--- Your task ---
Begin with the line where "differ is DEDUCED" appears. Set down that line and the rest of the records below it exactly as given.

--- Records for the exercise ---
-*-
-- ==== Sys2Proof/Config.lean ====
section
/-!
DEFINITION. The synthesis parameters of the block (00_scope.md R6, R8, R9) and the one free value.
The parameters are plain data; State carries them, constant, so that a claim about every state is a claim about
every choice of them (R8: nothing may be proved from the numbers). Assumption log 7.
-/

namespace Sys2Proof

/-- The synthesis parameters: `N_MAX` (R6), the ten chip register codes and values (R8), `BLIT_BATCHED` (R9). -/
structure Config where
  /-- `N_MAX`, the largest device count INIT accepts (R6). -/
  nMax            : Byte
  regScanLimit    : Byte
  valScanAll      : Byte
  regDisplayTest  : Byte
  valTestOff      : Byte
  regDecodeMode   : Byte
  valDecodeRaw    : Byte
  regIntensity    : Byte
  valIntensityMax : Byte
  regShutdown     : Byte
  valNormalOp     : Byte
  /-- `BLIT_BATCHED`: one RowSync per affected row instead of one per in-range sprite bit (R9). -/
  blitBatched     : Bool
deriving DecidableEq, Repr

/-- The spec's defaults (R8, R9). The ten codes are the spec's own from general knowledge (93 G1). `N_MAX` is OPEN:
255, the largest value R6 allows, is the model's. DESIGN CHOICE, unsafe for a claim that rests on the number
(log 7). -/
def Config.default : Config where
  nMax            := 0xFF#8
  regScanLimit    := 0x0B#8
  valScanAll      := 0x07#8
  regDisplayTest  := 0x0F#8
  valTestOff      := 0x00#8
  regDecodeMode   := 0x09#8
  valDecodeRaw    := 0x00#8
  regIntensity    := 0x0A#8
  valIntensityMax := 0x0F#8
  regShutdown     := 0x0C#8
  valNormalOp     := 0x01#8
  blitBatched     := false

/-- The five configuration register addresses, in the order INIT writes them (43 R128). -/
def Config.configAddresses (c : Config) : List Byte :=
  [c.regScanLimit, c.regDisplayTest, c.regDecodeMode, c.regIntensity, c.regShutdown]

/-- A byte that is the address of a digit register, 1..8 (R8, 20 R42). -/
def isDigitAddress (a : Byte) : Bool := decide (1 ≤ a.toNat ∧ a.toNat ≤ 8)

/-- What R6 and R8 ask of the parameters: `1 ≤ N_MAX ≤ 255`, no configuration address in 1..8. That the five addresses
differ is DEDUCED (log 14): five registers of one chip, each named apart. -/
def Config.wf (c : Config) : Bool :=
  decide (c.nMax ≠ 0) && c.configAddresses.all (fun a => !isDigitAddress a) && decide c.configAddresses.Nodup

/-- Whether the Transfer Primitive call that is outstanding when `rst` is asserted completes on the wire: the spec leaves
either (70 R181, 93 X6). A FREE VALUE with no body, read at State's counter `free` (log 11). -/
opaque Config.outstandingCallCompletes : Nat → Bool

end Sys2Proof
end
-*-
--- Exercise output ---
differ is DEDUCED (log 14): five registers of one chip, each named apart. -/
def Config.wf (c : Config) : Bool :=
  decide (c.nMax ≠ 0) && c.configAddresses.all (fun a => !isDigitAddress a) && decide c.configAddresses.Nodup

/-- Whether the Transfer Primitive call that is outstanding when `rst` is asserted completes on the wire: the spec leaves
either (70 R181, 93 X6). A FREE VALUE with no body, read at State's counter `free` (log 11). -/
opaque Config.outstandingCallCompletes : Nat → Bool

end Sys2Proof
end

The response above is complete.